Uniform 04.27.2014: Good Things and Bad Things

Isaiah 53:5-8a; Luke 24:25-27, 44-47

Note: This entry contains spoilers about a specific episode of the television series, Doctor Who.

One of my favorite television shows, Doctor Who, follows a time-traveling alien who appears at some of the most crucial moments of history and attempts to right wrongs or redirect paths. Instead of dying from injuries or old age, he regenerates into a man with a new face and personality who still remembers everything he has done.
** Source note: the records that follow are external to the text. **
-- ==== Sys2Proof/Machine/Engines.lean ====
section
/-! DEFINITION. Copy engines: endpoints, command blocks, copies, stamps, static schedules, collectives, flash installs, and
the monitor (R195 to R208, R329 to R331, R340 to R342, R352, R353, R384). -/

namespace Sys2Proof.Machine

/-! ## Endpoints (R196) -/

/-- A near endpoint. -/
def epNear (e : DWord) : Bool := e.getLsbD 63
/-- Tier of a near endpoint. -/
def epTier (e : DWord) : Nat := nbits e.toNat 62 61
/-- A near endpoint in local store. -/
def epLocal (e : DWord) : Bool := epNear e && e.getLsbD 60
/-- Core index of a near endpoint. -/
def epIndex (e : DWord) : Nat := nbits e.toNat 59 52
/-- Offset of a near endpoint in its window, or the far address. -/
def epOff (e : DWord) : Nat := if epNear e then nbits e.toNat 24 0 else nbits e.toNat 56 0
/-- The core of a near endpoint in a column. -/
def epCore (col : Nat) (e : DWord) : Nat := coreOfIndex col (epTier e) (epIndex e)
/-- Bytes of a near endpoint's window: local store, or the bank's program region. -/
def epWindow (e : DWord) : Nat :=
  if epLocal e then Config.localSize (epTier e) else Config.statusBase (epTier e) - Config.bankBase
/-- Near address of an offset in an endpoint's window. -/
def epAddr (e : DWord) (off : Nat) : Nat := if epLocal e then off else Config.bankBase + off
/-- Reserved bits are zero and the core exists. -/
def epOk (e : DWord) : Bool :=
  if epNear e then nbits e.toNat 51 25 == 0
    && decide (epIndex e < Config.clusterSide (epTier e) * Config.clusterSide (epTier e))
  else nbits e.toNat 62 57 == 0
/-- BANKRANGE for bytes from an offset that leave the window of a near endpoint. -/
def epRange (e : DWord) (off n : Nat) : Except Trap Unit :=
  if epNear e ∧ epWindow e < off + n then .error (.at_ .bankrange (epAddr e (max off (epWindow e)))) else .ok ()

/-! ## Groups (R298, R330) -/

/-- Half-word i of a group table. -/
def Part.groupEntry (p : Part) (g i : Nat) : Nat :=
  (sget 0 p.groups (16 * g + i / 4)).toNat / 2 ^ (16 * (i % 4)) % 65536
/-- The members of a group, in rank order: the device IDs of its valid entries. -/
def Part.members (p : Part) (g : Nat) : List Nat :=
  ((List.range 64).map (p.groupEntry g)).filterMap (fun e => if e / 2 ^ 15 = 1 then some (e % 2 ^ 13) else none)
/-- Our rank in a group that lists this device exactly once, every member being reachable by a peer entry or this device
itself (R298, R330). -/
def State.rankIn (s : State) (part g : Nat) : Option Nat :=
  let ms := (s.part part).members g
  let me := s.dev.fabric.myid.toNat
  let known (d : Nat) : Bool := d == me || (List.range 64).any (fun i => match (s.part part).peer i with
    | some (id, _) => id.toNat == d
    | none => false)
  if (ms.filter (fun d => d == me)).length = 1 ∧ ms.all known then some (ms.idxOf me) else none

/-! ## Command blocks (R197) -/

/-- The fields of a command block. -/
def Cmd.ofNat (x : Nat) : Cmd :=
  { src := BitVec.ofNat 64 (nbits x 63 0), dst := BitVec.ofNat 64 (nbits x 127 64), len := nbits x 151 128
    rows := nbits x 175 160 + 1, group := nbits x 191 176, sstr := nbits x 223 192, dstr := nbits x 255 224
    stamp := BitVec.ofNat 64 (nbits x 319 256), seq := BitVec.ofNat 48 (nbits x 367 320)
    idx := BitVec.ofNat 64 (nbits x 447 384), rvp := nbits x 452 448, rvl := nbits x 455 453
    rva := nbits x 456 456 == 1 }

/-- Bytes that a collective leaves at DST, with n members. -/
def collBytes (kind len n : Nat) : Nat := if kind = 1 then len / n else if kind = 2 then n * len else len

/-- The reserved fields and limits of R197, R329, R331 and R340 that a kind of command breaks. -/
def cmdIll (kind : CmdKind) (x n : Nat) : Bool :=
  let c := Cmd.ofNat x
  let strided := kind == .cpys || kind == .cpyg
  let copy := kind == .cpy || strided
  let coll := match kind with | .coll _ _ _ => true | _ => false
  nbits x 159 152 != 0 || nbits x 383 368 != 0 || nbits x 511 457 != 0
  || decide (24 ≤ c.rvp)
  || (if coll then decide (15 < c.group) else decide (c.group ≠ 0))
  || (if strided then decide (c.sstr % 8 ≠ 0 ∨ c.dstr % 8 ≠ 0) else decide (c.sstr ≠ 0 ∨ c.dstr ≠ 0 ∨ c.rows ≠ 1))
  || (if kind = .cpyg then !epOk c.idx else decide (c.idx ≠ 0))
  || !epOk c.stamp || epLocal c.stamp || decide (c.stamp.toNat % 8 ≠ 0)
  || !epOk c.src
  || (if kind = .finst then epNear c.src || decide (c.src.toNat % 4096 ≠ 0 ∨ c.len ≠ 0) || decide (c.dst.toNat / 2 ^ 13 ≠ 0)
      else !epOk c.dst || decide (c.len % 8 ≠ 0 ∨ c.len = 0))
  || (copy && !epNear c.src && !epNear c.dst)
  || (match kind with
      | .coll k _ ty => epLocal c.src || epLocal c.dst
        || decide (c.len % ((if k = 1 then n else 1) * (ty.width / 8)) ≠ 0) || (k == 1 && n == 0)
      | _ => false)

/-- BANKRANGE of the rows of a near endpoint: the first byte that leaves the window, in ascending rows (R176, R197). -/
def rowsRange (e : DWord) (stride len : Nat) (rows : Nat) : Except Trap Unit :=
  match (List.range rows).find? (fun r => epNear e && decide (epWindow e < epOff e + r * stride + len)) with
  | some r => epRange e (epOff e + r * stride) len
  | none => .ok ()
The Doctor almost always has a “companion,” a friend who travels with him for a while and helps viewers wrap their minds around the various events and sometimes overwhelming themes.

Many episodes offer a striking application to real life, often with an accompanying quotation that I can’t forget. In one of the most powerful shows, the Eleventh Doctor and his friend Amy Pond end up in France in 1890, where they encounter the brilliant artist, Vincent van Gogh. Amy, of course, is familiar with both his paintings and his fame, and she’s startled to find that Vincent is a lonely, depressed man whose creations are mocked.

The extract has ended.